Although 12 per cent of Mongolia’s population is receiving some kind of pension, 20 per cent are still living in poverty. If we say two people are dependent on one pensioner, 800,000 people, which is 25 per cent of our population, are living dependent on pension income. Nevertheless, the income people get from their pension can barely help them meet their basic needs, let alone assist others.

In 2016, Mongolia’s minimum livelihood guarantee was 170,000 MNT, and the average pension stood at 300,000 MNT, whereas the International Labor Organization estimated the average salary at 415 USD. This shows that the average pension equals one third of average salary.

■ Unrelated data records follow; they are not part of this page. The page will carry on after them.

-- ==== Sys2Proof/Machine/ExecRails.lean ====
section
/-! DEFINITION. The meaning of the rail, table and margin rows (chapter 04): one definition per row over the
shared operations. A happening whose ground does not hold changes nothing. -/

namespace Sys2Proof.Machine

/-- RAIL_STATE (R690). -/
def execRailState (r : Req) (s : State) : Host.Outcome State Fault Refusal := .next (serve cmdRailState r [] s)

/-- RAIL_FORCE (R180). -/
def execRailForce (r : Req) (rail : Nat) (action : Nat) (s : State) : Host.Outcome State Fault Refusal :=
  .next (serve cmdRailForce r (leBytes 1 rail ++ leBytes 1 action) s)

/-- TABLE_RUN (R691). -/
def execTableRun (r : Req) (table : Nat) (s : State) : Host.Outcome State Fault Refusal := .next (serve cmdTableRun r (leBytes 1 table) s)

/-- TABLE_ABORT (R151). -/
def execTableAbort (r : Req) (table : Nat) (s : State) : Host.Outcome State Fault Refusal := .next (serve cmdTableAbort r (leBytes 1 table) s)

/-- TABLE_READ (R164). -/
def execTableRead (r : Req) (table : Nat) (first : Nat) (count : Nat) (s : State) : Host.Outcome State Fault Refusal :=
  .next (serve cmdTableRead r (leBytes 1 table ++ leBytes 1 first ++ leBytes 1 count) s)

/-- TABLE_WRITE (R692). -/
def execTableWrite (r : Req) (table : Nat) (first : Nat) (flags : Nat) (steps : List Bytes) (s : State) : Host.Outcome State Fault Refusal :=
  .next (serve cmdTableWrite r (leBytes 1 table ++ leBytes 1 first ++ leBytes 1 steps.length ++ leBytes 1 flags ++ steps.flatMap id) s)

/-- SEQ_STATUS (R690). -/
def execSeqStatus (r : Req) (s : State) : Host.Outcome State Fault Refusal := .next (serve cmdSeqStatus r [] s)

/-- RAIL_PARK (R169). -/
def execRailPark (r : Req) (rail : Nat) (action : Nat) (s : State) : Host.Outcome State Fault Refusal :=
  .next (serve cmdRailPark r (leBytes 1 rail ++ leBytes 1 action) s)

/-- END (R152). -/
def execStepEnd (s : State) : Host.Outcome State Fault Refusal := .next (onLive stepEnd s)

/-- ENABLE (R134). -/
def execStepEnable (s : State) : Host.Outcome State Fault Refusal := .next (onLive stepEnable s)

/-- DISABLE (R141). -/
def execStepDisable (s : State) : Host.Outcome State Fault Refusal := .next (onLive stepDisable s)

/-- WAIT_PG (R141). -/
def execStepWaitPg (s : State) : Host.Outcome State Fault Refusal := .next (onLive stepWaitPg s)

/-- WAIT_BELOW (R141). -/
def execStepWaitBelow (s : State) : Host.Outcome State Fault Refusal := .next (onLive stepWaitBelow s)

/-- DELAY (R141). -/
def execStepDelay (s : State) : Host.Outcome State Fault Refusal := .next (onLive stepDelay s)

/-- WAIT_REQ (R141). -/
def execStepWaitReq (s : State) : Host.Outcome State Fault Refusal := .next (onLive stepWaitReq s)

/-- SET_OUT (R156). -/
def execStepSetOut (s : State) : Host.Outcome State Fault Refusal := .next (onLive stepSetOut s)

/-- MARGIN (R141). -/
def execStepMargin (s : State) : Host.Outcome State Fault Refusal := .next (onLive stepMargin s)

/-- IF_MODULE (R166). -/
def execStepIfModule (s : State) : Host.Outcome State Fault Refusal := .next (onLive stepIfModule s)

/-- DISCHARGE (R135). -/
def execStepDischarge (s : State) : Host.Outcome State Fault Refusal := .next (onLive stepDischarge s)

/-- TRIGGER (R328). -/
def execStepTrigger (s : State) : Host.Outcome State Fault Refusal := .next (onLive stepTrigger s)

/-- EVENT (R143). -/
def execStepEvent (s : State) : Host.Outcome State Fault Refusal := .next (onLive stepEvent s)

/-- WAIT_MET (R145). -/
def execWaitMet (s : State) : Host.Outcome State Fault Refusal := .next (onLive waitMet s)

/-- WAIT_TIMEOUT (R153). -/
def execWaitTimeout (s : State) : Host.Outcome State Fault Refusal := .next (onLive waitTimeout s)

/-- DELAY_ELAPSED (R141). -/
def execDelayElapsed (s : State) : Host.Outcome State Fault Refusal := .next (onLive delayElapsed s)

/-- PG_GOOD (R129). -/
def execPgGood (rail : Nat) (ball : Bool) (mv : Int) (s : State) : Host.Outcome State Fault Refusal := .next (onLive (pgGood rail ball mv) s)

/-- RAIL_BELOW_OFF (R133). -/
def execRailBelowOff (rail : Nat) (mv : Int) (s : State) : Host.Outcome State Fault Refusal := .next (onPower (railBelowOff rail mv) s)

/-- TON_MAX (R132). -/
def execTonMax (rail : Nat) (also : List (Nat × Nat × Int)) (s : State) : Host.Outcome State Fault Refusal := .next (onLive (tonMax rail also) s)

/-- TOFF_MAX (R132). -/
def execToffMax (rail : Nat) (also : List (Nat × Nat × Int)) (s : State) : Host.Outcome State Fault Refusal := .next (onLive (toffMax rail also) s)

/-- REQ_EDGE (R161). -/
def execReqEdge (input : Nat) (rising : Bool) (s : State) : Host.Outcome State Fault Refusal := .next (onLive (reqEdge input rising) s)

/-- JOIN_RUN (R176). -/
def execJoinRun (rail : Nat) (s : State) : Host.Outcome State Fault Refusal := .next (onLive (joinRun rail) s)

/-- JOIN_TIMEOUT (R178). -/
def execJoinTimeout (rail : Nat) (s : State) : Host.Outcome State Fault Refusal := .next (onLive (joinTimeout rail) s)

/-- MARGIN_SET (R186). -/
def execMarginSet (r : Req) (rail : Nat) (mode : Nat) (s : State) : Host.Outcome State Fault Refusal :=
  .next (serve cmdMarginSet r (leBytes 1 rail ++ leBytes 1 mode) s)

/-- MARGIN_STATUS (R696). -/
def execMarginStatus (r : Req) (rail : Nat) (s : State) : Host.Outcome State Fault Refusal := .next (serve cmdMarginStatus r (leBytes 1 rail) s)

/-- MARGIN_LOOP_TICK (R191). -/
def execMarginLoopTick (s : State) : Host.Outcome State Fault Refusal := .next (onLive marginLoopTick s)

end Sys2Proof.Machine
end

Legally, old age pensions become eligible for those who paid pension insurance deductibles for 20 or more years. When determining the amount, 20 years turn into 45 per cent with an additional 1.5 per cent for the number of years a person has paid the deductibles after working 20 years.  

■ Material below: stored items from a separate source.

/-- Handover and retirement (R493 to R497, R513): a claim of a FREE bank and a release or a gift by its owner make it DRAINING under its
new owner, with the delegations ended; a tenant that does not own it is BANK_NOT_OWNER and changes nothing; a retirement drains it
with no owner; a return puts a retired bank into TESTING. A handover goes on by itself (R497, R502, R506, R510, R512 to R514):
draining ends OWNED, ZEROING or RETIRED by what began it, and an access of the new owner that was held is then carried out; zeroing
ends FREE with every byte of the bank zero and no other byte changed; a returned bank is FREE where spare columns cover the failing
ones, and RETIRED again with BANK_FAIL where they do not; BANK_STATUS answers 24 bytes for a bank and 20 for a master. A claim or
transfer beyond the taker's tenant.bank_quota is DENIED (R496). -/
def Obligations.BankOwnershipMoves : Prop :=
  (∀ (r : Req) (k n : Nat) (s u : State), Accepted cmdBankHandover r [byte k, byte 0, byte n] s → k < 256 → u = takeOcc .claim (begun 0x0C01 r s) →
      fixedBank k = false → (bank s k).st = .free → overQuota u r.tenant k = false →
    ∃ s1, exec (.bankHandover r k 0 n) s = .next (answered 0x0C01 r stOk [] s1) ∧ (bank s1 k).st = .draining ∧ (bank s1 k).owner = r.tenant ∧
      (bank s1 k).delegates = [] ∧ ∀ j, j ≠ k → bank s1 j = bank s j) ∧
  (∀ (r : Req) (k n : Nat) (s : State), Accepted cmdBankHandover r [byte k, byte 2, byte n] s → k < 256 → fixedBank k = false →
      (bank s k).st = .owned → (bank s k).owner = r.tenant → ringUses s k = false →
    ∃ s1, exec (.bankHandover r k 2 n) s = .next (answered 0x0C01 r stOk [] s1) ∧ (bank s1 k).st = .draining ∧ (bank s1 k).owner = 0xFF ∧
      (bank s1 k).oldOwner = r.tenant ∧ (bank s1 k).delegates = [] ∧ (bank s1 k).action = 2) ∧
  (∀ (r : Req) (k n : Nat) (s u : State), Accepted cmdBankHandover r [byte k, byte 1, byte n] s → k < 256 → n < 64 →
      u = takeOcc .claim (begun 0x0C01 r s) → fixedBank k = false → (bank s k).st = .owned → (bank s k).owner = r.tenant → ringUses s k = false →
      overQuota u n k = false →
    ∃ s1, exec (.bankHandover r k 1 n) s = .next (answered 0x0C01 r stOk [] s1) ∧ (bank s1 k).st = .draining ∧ (bank s1 k).owner = n ∧
      (bank s1 k).delegates = []) ∧
  (∀ (r : Req) (k n : Nat) (s : State), Accepted cmdBankHandover r [byte k, byte 3, byte n] s → k < 256 → n < 64 → fixedBank k = false →
      (bank s k).st = .owned → (bank s k).owner = r.tenant → ringUses s k = false → (bank s k).delegates.length < 2 →
    ∃ s1, exec (.bankHandover r k 3 n) s = .next (answered 0x0C01 r stOk [] s1) ∧ n ∈ (bank s1 k).delegates ∧
      (bank s1 k).owner = r.tenant ∧ (bank s1 k).st = .owned) ∧
  (∀ (r : Req) (k act n : Nat) (s : State), Accepted cmdBankHandover r [byte k, byte act, byte n] s → k < 256 → act < 256 → fixedBank k = false →
      (bank s k).st = .owned → (bank s k).owner ≠ r.tenant → r.tenant ≠ 0 →
    exec (.bankHandover r k act n) s = .next (answered 0x0C01 r stBankNotOwner [] (begun 0x0C01 r s))) ∧
  (∀ (r : Req) (k : Nat) (s : State), Accepted cmdBankRetire r [byte k, byte 0] s → k < 256 → fixedBank k = false → (bank s k).st = .owned →
      (bank s k).owner = r.tenant → ringUses s k = false →
    ∃ s1, exec (.bankRetire r k 0) s = .next (answered 0x0C05 r stOk [] s1) ∧ (bank s1 k).st = .draining ∧ (bank s1 k).retiring = true ∧
      (bank s1 k).owner = 0xFF) ∧
  (∀ (r : Req) (k : Nat) (s : State), Accepted cmdBankRetire r [byte k, byte 1] s → k < 256 → fixedBank k = false → (bank s k).st = .retired →
    ∃ t, exec (.bankRetire r k 1) s = .next t ∧ (bank t k).st = .testing ∧ ∃ o ∈ t.ops, o.kind = .bankReturn k ∧ o.tenant = r.tenant ∧ o.seq = r.seq) ∧
  (∀ (k : Nat) (s : State), Clocked s → k < 64 → (bank s k).st = .draining → (bank s k).retiring = false → (bank s k).action ≠ 2 →
      (bank s k).held = [] →
    ∃ t, exec (.handoverDrainEnd k) s = .next t ∧ (bank t k).st = .owned ∧ (bank t k).owner = (bank s k).owner ∧ t.mem = s.mem ∧
      ((bank s k).owner < 64 → PostsTo (bank s k).owner 0x0C01 s t) ∧ ((bank s k).oldOwner < 64 → PostsTo (bank s k).oldOwner 0x0C01 s t)) ∧
  (∀ (k a v o : Nat) (h : Held) (s : State), Clocked s → k < 64 → (bank s k).st = .draining → (bank s k).retiring = false → (bank s k).action ≠ 2 →
      (bank s k).held = [h] → h.master < 12 → h.access = .aliasWrite 3 o a v false → bankAt a = k → o = (bank s k).owner → v < 2 ^ 32 → MemOk s →
      spBase ≤ a → a + 4 ≤ spBase + 0x40000 → o < 0x83 → flipped s a 4 = false →
    ∃ t, exec (.handoverDrainEnd k) s = .next t ∧ (bank t k).held = [] ∧ (bank t k).st = .owned ∧
      (RdFree s a 4 → word t a = (word s a ||| v)) ∧ StoredOnly s t a 4) ∧
  (∀ (k : Nat) (s : State), Clocked s → k < 64 → (bank s k).st = .draining → (bank s k).retiring = false → (bank s k).action = 2 →
    ∃ t, exec (.handoverDrainEnd k) s = .next t ∧ (bank t k).st = .zeroing ∧ t.mem = s.mem) ∧
  (∀ (k : Nat) (s : State), Clocked s → k < 64 → (bank s k).st = .draining → (bank s k).retiring = true →
    ∃ t, exec (.handoverDrainEnd k) s = .next t ∧ (bank t k).st = .retired ∧ (bank t k).cause = 3 ∧ (bank t k).owner = 0xFF) ∧
  (∀ (k : Nat) (s : State), Clocked s → k < 64 → (bank s k).st = .zeroing →
    ∃ t, exec (.bankZeroingDone k) s = .next t ∧ (bank t k).st = .free ∧ (bank t k).owner = 0xFF ∧
      (∀ x, spBase + k * 0x1000 ≤ x → x < spBase + (k + 1) * 0x1000 → byteOf t x = some 0) ∧
      ∀ x, x < spBase + k * 0x1000 ∨ spBase + (k + 1) * 0x1000 ≤ x → byteOf t x = byteOf s x) ∧
  (∀ (k : Nat) (bad : List Nat) (s : State), Clocked s → k < 64 → (bank s k).st = .testing →
    (bistPasses (bank s k) bad = true → ∃ t, exec (.bankBistDone k bad) s = .next t ∧ (bank t k).st = .free ∧ (bank t k).owner = 0xFF ∧
      (bank t k).mapped = (toMap (bank s k) bad).zip (freeSpares (bank s k) bad)) ∧
    (bistPasses (bank s k) bad = false →
      ∃ t, exec (.bankBistDone k bad) s = .next t ∧ (bank t k).st = .retired ∧ (bank t k).cause = 2 ∧ Latched 0x25 t)) ∧
  (∀ (r : Req) (kind k : Nat) (s : State), Accepted cmdBankStatus r [byte kind, byte k, byte 0] s → kind < 2 →
    ∃ pl, exec (.bankStatus r kind k 0) s = .next (answered 0x0C00 r stOk pl (begun 0x0C00 r s)) ∧ pl.length = if kind = 0 then 24 else 20) ∧
  (∀ (r : Req) (k : Nat) (s : State), Accepted cmdBankStatus r [byte 0, byte k, byte 1] s → k < 64 →
    ∃ s1 pl, exec (.bankStatus r 0 k 1) s = .next (answered 0x0C00 r stOk pl s1) ∧ (bank s1 k).deny = 0 ∧ (bank s1 k).parity = 0 ∧
      (bank s1 k).owner = (bank s k).owner) ∧
  (∀ (r : Req) (k n : Nat) (s u : State), Accepted cmdBankHandover r [byte k, byte 0, byte n] s → k < 256 → u = takeOcc .claim (begun 0x0C01 r s) →
      fixedBank k = false → (bank s k).st = .free → overQuota u r.tenant k = true →
    exec (.bankHandover r k 0 n) s = .next (answered 0x0C01 r stDenied [] (begun 0x0C01 r s))) ∧
  (∀ (r : Req) (k n : Nat) (s u : State), Accepted cmdBankHandover r [byte k, byte 1, byte n] s → k < 256 → n < 64 →
      u = takeOcc .claim (begun 0x0C01 r s) → fixedBank k = false → (bank s k).st = .owned → (bank s k).owner = r.tenant → ringUses s k = false →
      overQuota u n k = true →
    exec (.bankHandover r k 1 n) s = .next (answered 0x0C01 r stDenied [] (begun 0x0C01 r s)))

Mongolia’s average life expectancy reached 69.1 years in 2014 – an increase of 5.9 years   from 2000. The average life expectancy was 65.4 years for males, and 75 years for females. The Ministry of Labor and Social Protection estimates that a male who retired in 2013 would receive a pension for 15 years, while this would extend to 15.8 years and 16.2 years if they retired in 2020 and 2030 respectively. Females, who were 55 years old in 2013 and retired, would receive a pension for 23 years. If females retire in 2020 and 2030, they would receive a pension for 23.5 and 24.6 years respectively.

If you look at the time period of how long a person has been paying pension insurance, it comes to 25.6 years for males, and 26.1 years for females. This means (according to the Ministry of Labor and Social Protection) males are receiving a pension for 15 years after paying deductibles for 25.6 years, and females are receiving a pension for 23 years after paying deductibles for 26 years. The active and inactive durations are getting closer for females, which is increasing the pressure on the amount of pension and expenditures of the insurance fund.

Insurance receivers who were born after 1960 have been opening artificial accounts starting from 2000, where paid deductibles are registered every month. As of 2014, 1.1 million insurance receivers opened accounts for pension insurance deductibles, and artificially registered total deductibles of 6.9 trillion MNT. But, in fact, 73 per cent of these people paid deductibles for less than five years.

Policy to reform

Unless the pension insurance policy and scheme are reformed, Mongolia’s pension insurance will soon go bankrupt. It is time to retire the already dysfunctional pension insurance, and re-organize it completely.

While the age structure of our population is favourable, we need to reform the pension scheme, optimise the estimation of insurance deductibles, pension ages, and pension amounts, and transition into a multi-layered system.

Also, the scope of pension insurance needs to be expanded, so that herders and those who work in non-formal sectors are covered. Although the required legal environment is already there, the current system has only 9.1 per cent of 261,700 herders included in the pension insurance scheme. We need to make sure that our elders are at least receiving the same amount they paid for deductibles in the form of pensions, and ensure fair distribution in society. If we manage to do so, the future expenditure of care funds will be reduced.

It is time to start reducing the pension fund deficit, turn the fund’s revenue into financial investments, estimate its yields when estimating pension, and move the pension fund into a semi-accumulation system.

Also, when people in specific sectors are receiving significantly more salary than the national average, demand has risen to acquire additional pension insurance in order to ensure their future income. Some banks have established private pension funds as leverage to retain their employees. There is a need to guarantee the right of high income insurance receivers to participate in additional private pension insurances, regulate the private pension fund sector, and develop the legal environment to protect against risks.